_EXERCISE DETAILS_. What lines in the records below include the word "AgentId"? Return each one.

_GIVEN INFORMATION_.
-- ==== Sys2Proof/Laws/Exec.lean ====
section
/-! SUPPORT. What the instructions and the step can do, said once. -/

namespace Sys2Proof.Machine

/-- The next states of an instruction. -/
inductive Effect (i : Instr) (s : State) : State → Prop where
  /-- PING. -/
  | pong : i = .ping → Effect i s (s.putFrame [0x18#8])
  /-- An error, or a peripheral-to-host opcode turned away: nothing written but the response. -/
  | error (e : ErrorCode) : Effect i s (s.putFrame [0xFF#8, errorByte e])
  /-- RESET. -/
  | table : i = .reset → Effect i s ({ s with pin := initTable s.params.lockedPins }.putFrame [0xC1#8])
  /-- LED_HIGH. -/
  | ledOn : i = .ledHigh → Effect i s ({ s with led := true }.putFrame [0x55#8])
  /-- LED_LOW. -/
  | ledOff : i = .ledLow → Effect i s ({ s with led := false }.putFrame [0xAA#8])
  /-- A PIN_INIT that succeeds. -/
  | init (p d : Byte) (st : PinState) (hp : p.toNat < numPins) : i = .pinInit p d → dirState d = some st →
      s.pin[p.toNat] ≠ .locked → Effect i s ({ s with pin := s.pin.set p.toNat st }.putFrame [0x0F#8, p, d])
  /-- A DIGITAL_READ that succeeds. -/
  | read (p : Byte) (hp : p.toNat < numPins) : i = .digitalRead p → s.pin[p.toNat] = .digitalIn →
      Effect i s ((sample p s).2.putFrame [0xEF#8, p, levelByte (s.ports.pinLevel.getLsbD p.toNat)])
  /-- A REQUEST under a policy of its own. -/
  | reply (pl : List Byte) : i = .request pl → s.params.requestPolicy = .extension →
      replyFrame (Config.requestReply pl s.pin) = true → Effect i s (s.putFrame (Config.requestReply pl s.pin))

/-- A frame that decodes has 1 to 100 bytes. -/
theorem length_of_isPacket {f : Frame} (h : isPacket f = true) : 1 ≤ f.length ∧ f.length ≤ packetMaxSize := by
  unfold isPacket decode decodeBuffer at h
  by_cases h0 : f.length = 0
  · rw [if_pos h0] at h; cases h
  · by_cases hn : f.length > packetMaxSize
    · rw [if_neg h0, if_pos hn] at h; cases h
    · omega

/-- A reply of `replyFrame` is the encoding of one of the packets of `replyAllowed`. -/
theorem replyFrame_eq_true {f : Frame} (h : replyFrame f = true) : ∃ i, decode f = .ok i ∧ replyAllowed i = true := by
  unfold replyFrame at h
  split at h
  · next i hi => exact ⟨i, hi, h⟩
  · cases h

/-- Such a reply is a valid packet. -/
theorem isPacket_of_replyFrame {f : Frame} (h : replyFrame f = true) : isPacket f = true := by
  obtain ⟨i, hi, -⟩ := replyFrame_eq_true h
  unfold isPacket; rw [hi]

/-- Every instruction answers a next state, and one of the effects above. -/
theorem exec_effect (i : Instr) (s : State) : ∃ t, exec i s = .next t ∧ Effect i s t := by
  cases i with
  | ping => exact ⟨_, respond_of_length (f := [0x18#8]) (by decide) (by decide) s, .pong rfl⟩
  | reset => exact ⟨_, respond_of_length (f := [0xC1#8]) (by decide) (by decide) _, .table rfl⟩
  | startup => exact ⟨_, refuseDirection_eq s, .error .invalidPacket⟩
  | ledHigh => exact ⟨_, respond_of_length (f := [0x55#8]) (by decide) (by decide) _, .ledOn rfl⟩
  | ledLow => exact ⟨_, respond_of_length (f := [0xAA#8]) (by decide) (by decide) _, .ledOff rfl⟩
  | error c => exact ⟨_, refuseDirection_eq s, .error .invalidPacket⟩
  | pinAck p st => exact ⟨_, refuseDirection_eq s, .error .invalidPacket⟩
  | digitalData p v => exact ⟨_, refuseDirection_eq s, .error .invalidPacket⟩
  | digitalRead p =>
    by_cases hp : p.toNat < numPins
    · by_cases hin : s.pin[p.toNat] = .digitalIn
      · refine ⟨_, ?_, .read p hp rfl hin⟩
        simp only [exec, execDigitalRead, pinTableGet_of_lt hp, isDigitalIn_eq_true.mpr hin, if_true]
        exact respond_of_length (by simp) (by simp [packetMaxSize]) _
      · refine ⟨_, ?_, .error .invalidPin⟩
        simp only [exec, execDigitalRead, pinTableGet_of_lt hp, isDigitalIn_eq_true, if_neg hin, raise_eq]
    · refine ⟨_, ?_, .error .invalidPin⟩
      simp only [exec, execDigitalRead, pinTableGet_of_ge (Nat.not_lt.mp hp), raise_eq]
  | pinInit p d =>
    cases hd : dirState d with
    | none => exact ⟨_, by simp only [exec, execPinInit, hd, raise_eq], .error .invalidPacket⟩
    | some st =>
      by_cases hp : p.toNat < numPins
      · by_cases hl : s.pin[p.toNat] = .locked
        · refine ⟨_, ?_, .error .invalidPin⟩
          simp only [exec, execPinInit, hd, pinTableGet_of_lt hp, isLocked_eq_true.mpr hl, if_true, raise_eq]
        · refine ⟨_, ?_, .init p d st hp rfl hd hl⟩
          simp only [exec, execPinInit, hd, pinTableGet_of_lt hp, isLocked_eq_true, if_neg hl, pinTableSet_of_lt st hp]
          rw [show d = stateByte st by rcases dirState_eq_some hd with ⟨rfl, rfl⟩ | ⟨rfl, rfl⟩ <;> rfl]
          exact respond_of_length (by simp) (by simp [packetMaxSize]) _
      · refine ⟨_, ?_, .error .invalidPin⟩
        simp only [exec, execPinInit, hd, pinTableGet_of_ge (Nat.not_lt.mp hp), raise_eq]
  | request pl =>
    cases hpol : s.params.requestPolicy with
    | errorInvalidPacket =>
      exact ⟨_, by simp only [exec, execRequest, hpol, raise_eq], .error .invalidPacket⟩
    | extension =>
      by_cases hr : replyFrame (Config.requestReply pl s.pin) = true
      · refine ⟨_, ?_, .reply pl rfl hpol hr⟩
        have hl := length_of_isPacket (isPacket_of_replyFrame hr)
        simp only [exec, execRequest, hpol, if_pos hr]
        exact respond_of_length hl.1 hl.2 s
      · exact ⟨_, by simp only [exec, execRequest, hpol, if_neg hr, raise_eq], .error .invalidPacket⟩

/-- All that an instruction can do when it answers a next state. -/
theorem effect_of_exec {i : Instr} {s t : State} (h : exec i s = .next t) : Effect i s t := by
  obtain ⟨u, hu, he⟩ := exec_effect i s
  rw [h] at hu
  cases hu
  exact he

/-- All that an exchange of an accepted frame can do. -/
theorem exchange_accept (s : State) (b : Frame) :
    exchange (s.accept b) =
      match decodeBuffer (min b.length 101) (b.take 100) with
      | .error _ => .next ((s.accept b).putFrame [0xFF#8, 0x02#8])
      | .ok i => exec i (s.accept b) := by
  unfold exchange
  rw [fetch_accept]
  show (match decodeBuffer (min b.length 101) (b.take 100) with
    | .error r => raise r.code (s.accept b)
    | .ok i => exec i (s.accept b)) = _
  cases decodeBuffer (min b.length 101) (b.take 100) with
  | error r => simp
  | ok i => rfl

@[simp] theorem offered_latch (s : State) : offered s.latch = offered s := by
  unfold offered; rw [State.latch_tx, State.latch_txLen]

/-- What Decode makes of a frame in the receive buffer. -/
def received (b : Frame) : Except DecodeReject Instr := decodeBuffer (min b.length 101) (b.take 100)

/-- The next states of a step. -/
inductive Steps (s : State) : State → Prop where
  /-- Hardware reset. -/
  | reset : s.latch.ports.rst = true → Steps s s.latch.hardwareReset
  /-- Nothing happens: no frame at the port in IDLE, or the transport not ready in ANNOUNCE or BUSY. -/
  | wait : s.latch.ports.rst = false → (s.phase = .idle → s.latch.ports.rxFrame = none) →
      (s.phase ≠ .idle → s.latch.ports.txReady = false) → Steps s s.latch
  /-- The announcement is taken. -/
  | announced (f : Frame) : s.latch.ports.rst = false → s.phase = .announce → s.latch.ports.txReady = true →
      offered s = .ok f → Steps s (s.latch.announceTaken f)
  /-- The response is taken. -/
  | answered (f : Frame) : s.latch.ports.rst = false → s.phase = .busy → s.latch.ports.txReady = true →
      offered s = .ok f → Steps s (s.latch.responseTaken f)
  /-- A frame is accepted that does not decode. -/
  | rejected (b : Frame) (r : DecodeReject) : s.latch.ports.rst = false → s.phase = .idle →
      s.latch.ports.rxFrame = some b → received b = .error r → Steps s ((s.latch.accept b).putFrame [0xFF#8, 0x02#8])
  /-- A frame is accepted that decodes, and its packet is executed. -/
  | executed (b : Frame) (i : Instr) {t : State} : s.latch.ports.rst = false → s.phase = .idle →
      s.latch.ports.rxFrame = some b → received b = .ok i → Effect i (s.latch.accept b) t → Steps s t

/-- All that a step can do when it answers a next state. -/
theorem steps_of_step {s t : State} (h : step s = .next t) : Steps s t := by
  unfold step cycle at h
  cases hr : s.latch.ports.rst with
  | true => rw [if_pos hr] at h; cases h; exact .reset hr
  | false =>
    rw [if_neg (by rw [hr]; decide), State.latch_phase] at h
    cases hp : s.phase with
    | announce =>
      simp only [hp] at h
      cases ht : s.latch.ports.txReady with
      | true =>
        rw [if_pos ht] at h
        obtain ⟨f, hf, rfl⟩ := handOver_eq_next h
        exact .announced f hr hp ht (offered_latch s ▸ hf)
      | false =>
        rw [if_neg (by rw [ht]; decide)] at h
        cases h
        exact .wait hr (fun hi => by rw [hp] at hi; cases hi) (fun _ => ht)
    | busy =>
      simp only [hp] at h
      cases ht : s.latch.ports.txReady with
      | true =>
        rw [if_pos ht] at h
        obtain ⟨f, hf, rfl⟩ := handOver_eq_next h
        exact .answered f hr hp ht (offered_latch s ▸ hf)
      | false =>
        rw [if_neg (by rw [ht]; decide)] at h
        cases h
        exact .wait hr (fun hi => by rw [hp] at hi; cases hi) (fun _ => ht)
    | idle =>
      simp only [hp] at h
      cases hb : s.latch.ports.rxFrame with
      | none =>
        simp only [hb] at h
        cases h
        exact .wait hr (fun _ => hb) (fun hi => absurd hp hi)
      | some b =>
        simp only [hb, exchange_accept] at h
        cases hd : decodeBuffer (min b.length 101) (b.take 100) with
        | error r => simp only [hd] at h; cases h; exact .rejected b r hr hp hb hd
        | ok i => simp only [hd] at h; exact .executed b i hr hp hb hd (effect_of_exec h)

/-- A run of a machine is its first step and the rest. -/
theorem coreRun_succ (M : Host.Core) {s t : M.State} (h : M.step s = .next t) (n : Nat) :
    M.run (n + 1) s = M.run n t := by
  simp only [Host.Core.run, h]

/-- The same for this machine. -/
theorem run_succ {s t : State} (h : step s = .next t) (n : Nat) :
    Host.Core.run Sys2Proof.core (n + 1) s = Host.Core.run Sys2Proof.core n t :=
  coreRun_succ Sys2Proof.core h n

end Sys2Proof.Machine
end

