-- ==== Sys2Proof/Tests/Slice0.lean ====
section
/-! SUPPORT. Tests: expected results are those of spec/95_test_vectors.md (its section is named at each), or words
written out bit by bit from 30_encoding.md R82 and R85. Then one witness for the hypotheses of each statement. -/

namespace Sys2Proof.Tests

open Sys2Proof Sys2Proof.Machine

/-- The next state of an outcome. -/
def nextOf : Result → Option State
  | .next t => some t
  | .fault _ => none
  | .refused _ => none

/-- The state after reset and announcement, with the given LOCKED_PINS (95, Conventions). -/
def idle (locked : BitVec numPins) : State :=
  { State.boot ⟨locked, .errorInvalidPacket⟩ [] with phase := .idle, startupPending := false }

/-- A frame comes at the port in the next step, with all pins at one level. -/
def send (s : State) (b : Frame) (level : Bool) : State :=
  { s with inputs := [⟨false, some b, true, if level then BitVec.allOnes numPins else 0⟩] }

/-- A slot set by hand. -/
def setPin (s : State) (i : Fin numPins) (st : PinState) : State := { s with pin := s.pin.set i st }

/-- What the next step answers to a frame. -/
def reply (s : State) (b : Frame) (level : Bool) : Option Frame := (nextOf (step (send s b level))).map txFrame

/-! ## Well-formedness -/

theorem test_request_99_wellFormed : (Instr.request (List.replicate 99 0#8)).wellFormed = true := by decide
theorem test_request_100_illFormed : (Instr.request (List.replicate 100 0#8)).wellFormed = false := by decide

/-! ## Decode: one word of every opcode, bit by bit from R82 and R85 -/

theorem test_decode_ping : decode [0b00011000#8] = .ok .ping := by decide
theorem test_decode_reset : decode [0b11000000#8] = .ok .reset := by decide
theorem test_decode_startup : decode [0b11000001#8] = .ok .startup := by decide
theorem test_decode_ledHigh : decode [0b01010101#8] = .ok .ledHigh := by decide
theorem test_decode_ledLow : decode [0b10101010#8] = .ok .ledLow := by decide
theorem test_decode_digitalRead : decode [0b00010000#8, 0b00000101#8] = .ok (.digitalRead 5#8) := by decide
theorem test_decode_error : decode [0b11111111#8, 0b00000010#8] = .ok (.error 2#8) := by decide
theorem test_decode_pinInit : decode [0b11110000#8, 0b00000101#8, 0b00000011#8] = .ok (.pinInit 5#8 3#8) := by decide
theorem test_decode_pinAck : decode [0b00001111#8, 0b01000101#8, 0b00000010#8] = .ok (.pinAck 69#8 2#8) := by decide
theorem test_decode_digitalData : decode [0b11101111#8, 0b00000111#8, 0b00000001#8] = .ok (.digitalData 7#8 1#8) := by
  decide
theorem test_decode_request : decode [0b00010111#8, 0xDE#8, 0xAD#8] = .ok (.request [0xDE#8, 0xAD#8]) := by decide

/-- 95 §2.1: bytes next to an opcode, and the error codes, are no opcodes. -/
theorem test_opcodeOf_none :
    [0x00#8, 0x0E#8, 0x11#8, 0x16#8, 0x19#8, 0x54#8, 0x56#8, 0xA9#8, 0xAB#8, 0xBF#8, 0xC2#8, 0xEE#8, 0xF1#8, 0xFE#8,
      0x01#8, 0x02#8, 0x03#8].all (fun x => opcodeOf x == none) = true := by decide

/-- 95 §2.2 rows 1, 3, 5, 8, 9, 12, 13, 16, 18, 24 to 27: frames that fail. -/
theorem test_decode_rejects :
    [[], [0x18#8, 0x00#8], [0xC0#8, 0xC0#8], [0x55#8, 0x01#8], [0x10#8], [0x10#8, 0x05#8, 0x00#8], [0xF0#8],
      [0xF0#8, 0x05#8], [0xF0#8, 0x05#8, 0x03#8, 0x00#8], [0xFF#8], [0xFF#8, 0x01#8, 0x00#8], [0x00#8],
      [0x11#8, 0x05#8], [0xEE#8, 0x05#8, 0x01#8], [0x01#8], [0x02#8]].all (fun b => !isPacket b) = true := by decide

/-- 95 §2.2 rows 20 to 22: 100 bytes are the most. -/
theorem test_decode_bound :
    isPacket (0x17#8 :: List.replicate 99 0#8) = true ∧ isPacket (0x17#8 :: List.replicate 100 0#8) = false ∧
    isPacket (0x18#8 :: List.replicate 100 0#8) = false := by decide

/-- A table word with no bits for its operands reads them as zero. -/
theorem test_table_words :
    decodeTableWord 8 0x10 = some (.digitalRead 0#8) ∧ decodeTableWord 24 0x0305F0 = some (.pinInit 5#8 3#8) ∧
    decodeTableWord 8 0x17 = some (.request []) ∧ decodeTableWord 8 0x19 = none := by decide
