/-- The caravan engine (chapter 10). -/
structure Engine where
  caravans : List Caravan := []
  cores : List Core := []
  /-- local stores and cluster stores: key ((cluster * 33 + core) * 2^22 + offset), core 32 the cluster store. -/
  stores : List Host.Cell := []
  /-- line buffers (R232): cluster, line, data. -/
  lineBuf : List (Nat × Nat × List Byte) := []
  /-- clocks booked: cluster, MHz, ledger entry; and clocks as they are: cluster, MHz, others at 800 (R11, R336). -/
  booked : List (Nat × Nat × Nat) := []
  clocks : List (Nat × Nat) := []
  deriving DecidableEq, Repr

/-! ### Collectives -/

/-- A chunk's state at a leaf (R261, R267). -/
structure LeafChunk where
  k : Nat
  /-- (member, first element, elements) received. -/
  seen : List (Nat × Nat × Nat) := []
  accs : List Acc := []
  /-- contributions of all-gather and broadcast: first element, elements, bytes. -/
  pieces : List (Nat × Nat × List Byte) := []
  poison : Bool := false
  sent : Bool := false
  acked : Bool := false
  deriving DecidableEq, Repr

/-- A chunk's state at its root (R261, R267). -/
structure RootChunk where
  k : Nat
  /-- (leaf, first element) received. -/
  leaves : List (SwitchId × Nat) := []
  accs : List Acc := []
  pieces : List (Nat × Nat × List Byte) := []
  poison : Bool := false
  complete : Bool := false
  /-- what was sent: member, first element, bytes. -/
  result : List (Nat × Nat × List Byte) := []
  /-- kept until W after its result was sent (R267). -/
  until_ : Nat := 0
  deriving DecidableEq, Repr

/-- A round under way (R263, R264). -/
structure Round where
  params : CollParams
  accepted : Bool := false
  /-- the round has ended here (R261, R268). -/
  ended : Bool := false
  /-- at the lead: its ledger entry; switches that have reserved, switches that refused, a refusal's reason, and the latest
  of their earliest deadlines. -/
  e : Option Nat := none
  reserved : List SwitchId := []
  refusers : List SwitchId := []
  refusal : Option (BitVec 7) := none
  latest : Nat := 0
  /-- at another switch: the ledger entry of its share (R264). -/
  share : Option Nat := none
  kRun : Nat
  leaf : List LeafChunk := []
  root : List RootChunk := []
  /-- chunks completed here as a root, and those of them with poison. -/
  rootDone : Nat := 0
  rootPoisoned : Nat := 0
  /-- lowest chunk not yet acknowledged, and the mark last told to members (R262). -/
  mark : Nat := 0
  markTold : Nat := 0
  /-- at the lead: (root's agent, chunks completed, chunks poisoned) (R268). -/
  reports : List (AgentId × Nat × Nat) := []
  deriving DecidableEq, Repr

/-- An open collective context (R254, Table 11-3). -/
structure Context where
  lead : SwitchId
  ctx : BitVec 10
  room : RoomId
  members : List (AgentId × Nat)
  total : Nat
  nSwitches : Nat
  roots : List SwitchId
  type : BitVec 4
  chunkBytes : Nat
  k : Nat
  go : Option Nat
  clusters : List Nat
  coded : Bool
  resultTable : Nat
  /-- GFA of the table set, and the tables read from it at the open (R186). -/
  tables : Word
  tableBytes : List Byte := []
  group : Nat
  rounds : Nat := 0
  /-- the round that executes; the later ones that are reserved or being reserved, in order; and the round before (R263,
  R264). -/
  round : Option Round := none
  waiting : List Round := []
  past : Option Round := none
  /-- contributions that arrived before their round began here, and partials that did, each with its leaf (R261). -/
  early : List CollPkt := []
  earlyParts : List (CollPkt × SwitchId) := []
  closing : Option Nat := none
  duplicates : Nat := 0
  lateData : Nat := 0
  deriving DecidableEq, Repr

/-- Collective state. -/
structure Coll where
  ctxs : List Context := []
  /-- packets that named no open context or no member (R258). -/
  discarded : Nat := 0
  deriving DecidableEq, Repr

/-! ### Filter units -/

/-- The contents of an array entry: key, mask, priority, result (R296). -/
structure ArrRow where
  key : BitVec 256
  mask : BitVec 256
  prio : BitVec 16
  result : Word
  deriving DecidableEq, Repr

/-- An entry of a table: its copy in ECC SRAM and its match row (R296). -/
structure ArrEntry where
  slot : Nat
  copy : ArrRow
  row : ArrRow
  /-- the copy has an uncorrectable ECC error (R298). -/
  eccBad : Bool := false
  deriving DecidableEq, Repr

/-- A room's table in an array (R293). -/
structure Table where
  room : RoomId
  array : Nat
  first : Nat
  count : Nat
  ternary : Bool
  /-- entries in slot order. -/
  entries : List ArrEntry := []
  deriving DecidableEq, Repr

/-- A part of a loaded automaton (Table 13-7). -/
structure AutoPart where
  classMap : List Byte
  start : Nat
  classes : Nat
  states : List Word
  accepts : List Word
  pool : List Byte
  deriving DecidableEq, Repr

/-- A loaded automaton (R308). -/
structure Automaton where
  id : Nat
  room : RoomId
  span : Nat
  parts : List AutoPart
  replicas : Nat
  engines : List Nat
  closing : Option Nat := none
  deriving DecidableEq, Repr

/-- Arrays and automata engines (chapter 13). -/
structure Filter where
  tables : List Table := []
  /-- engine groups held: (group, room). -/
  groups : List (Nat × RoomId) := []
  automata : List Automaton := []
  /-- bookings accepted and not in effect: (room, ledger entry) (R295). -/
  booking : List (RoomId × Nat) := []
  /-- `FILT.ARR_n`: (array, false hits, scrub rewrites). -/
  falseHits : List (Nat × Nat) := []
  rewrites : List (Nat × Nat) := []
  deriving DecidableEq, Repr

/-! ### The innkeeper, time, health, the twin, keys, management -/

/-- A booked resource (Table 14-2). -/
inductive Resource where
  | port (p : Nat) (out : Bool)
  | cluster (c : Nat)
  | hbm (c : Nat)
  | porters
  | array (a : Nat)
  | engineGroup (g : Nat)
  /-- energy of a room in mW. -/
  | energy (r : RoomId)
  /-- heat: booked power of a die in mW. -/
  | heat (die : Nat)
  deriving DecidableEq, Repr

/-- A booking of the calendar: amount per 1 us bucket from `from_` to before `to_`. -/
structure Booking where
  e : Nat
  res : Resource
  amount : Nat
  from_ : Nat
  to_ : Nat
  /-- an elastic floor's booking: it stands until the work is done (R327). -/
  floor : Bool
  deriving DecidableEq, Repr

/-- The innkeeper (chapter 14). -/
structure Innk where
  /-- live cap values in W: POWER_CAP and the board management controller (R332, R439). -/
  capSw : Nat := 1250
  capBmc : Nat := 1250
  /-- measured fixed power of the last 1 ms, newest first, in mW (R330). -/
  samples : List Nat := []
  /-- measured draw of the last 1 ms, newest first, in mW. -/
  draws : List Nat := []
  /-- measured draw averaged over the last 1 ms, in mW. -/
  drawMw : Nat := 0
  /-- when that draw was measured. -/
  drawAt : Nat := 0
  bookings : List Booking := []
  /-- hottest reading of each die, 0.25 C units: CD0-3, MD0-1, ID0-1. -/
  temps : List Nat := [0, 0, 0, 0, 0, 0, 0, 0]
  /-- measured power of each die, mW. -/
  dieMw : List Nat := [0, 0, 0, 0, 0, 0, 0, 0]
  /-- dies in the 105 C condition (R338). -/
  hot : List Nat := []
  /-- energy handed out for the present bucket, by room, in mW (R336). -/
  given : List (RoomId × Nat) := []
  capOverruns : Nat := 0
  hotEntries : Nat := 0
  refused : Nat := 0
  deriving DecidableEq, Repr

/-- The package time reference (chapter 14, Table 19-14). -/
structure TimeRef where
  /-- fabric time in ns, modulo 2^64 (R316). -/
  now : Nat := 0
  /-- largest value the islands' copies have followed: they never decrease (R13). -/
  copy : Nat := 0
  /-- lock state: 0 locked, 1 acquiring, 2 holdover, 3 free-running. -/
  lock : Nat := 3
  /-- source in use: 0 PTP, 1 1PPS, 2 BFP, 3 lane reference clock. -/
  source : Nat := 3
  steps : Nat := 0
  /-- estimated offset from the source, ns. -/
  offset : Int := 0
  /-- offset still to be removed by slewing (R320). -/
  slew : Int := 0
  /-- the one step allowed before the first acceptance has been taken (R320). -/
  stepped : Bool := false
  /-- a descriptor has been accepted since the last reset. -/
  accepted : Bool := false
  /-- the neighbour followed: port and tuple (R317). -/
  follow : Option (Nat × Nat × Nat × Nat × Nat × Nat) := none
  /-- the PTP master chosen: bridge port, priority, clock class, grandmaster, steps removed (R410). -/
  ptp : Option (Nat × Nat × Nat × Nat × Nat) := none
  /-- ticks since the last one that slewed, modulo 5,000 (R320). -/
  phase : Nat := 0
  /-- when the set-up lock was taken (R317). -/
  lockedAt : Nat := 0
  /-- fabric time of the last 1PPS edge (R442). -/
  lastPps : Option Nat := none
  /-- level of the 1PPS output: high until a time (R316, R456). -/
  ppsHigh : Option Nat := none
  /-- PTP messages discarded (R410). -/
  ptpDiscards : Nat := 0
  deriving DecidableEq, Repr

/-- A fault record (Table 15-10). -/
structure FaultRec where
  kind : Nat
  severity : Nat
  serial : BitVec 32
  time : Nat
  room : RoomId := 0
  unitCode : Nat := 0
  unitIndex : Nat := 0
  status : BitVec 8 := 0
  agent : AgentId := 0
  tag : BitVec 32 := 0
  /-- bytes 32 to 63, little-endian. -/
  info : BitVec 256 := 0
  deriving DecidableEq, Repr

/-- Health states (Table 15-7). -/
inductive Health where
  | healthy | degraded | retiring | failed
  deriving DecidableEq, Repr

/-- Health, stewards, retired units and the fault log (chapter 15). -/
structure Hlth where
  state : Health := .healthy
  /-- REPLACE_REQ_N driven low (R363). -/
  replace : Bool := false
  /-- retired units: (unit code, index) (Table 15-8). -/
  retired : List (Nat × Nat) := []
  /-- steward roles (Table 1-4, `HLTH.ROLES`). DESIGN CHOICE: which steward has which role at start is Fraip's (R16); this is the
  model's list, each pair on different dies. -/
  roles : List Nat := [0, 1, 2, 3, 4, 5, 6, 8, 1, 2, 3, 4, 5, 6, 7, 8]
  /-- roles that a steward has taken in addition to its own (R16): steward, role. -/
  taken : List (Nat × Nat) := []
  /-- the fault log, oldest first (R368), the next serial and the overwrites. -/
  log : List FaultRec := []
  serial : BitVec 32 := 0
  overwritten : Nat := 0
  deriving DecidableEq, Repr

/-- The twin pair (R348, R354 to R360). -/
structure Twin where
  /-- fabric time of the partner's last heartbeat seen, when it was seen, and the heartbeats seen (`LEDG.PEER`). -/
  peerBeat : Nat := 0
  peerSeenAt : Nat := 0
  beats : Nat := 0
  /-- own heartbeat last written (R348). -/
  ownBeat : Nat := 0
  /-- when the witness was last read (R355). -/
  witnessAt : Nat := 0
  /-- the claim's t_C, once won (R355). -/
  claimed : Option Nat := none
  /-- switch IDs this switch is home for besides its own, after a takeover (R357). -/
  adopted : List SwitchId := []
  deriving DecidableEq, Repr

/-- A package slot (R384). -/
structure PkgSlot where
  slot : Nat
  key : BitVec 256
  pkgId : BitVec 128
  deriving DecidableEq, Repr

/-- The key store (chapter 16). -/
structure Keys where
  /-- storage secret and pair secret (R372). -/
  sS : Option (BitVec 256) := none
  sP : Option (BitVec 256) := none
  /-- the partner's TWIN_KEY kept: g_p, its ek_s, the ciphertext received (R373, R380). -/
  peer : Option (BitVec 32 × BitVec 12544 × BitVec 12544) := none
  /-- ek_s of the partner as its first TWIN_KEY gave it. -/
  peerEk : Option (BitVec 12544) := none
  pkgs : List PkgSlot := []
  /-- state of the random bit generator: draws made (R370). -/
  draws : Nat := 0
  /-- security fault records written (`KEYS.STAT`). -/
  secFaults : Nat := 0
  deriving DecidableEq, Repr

_WRITTEN ANSWER_.
  reports : List (AgentId × Nat × Nat) := []
  members : List (AgentId × Nat)
  agent : AgentId := 0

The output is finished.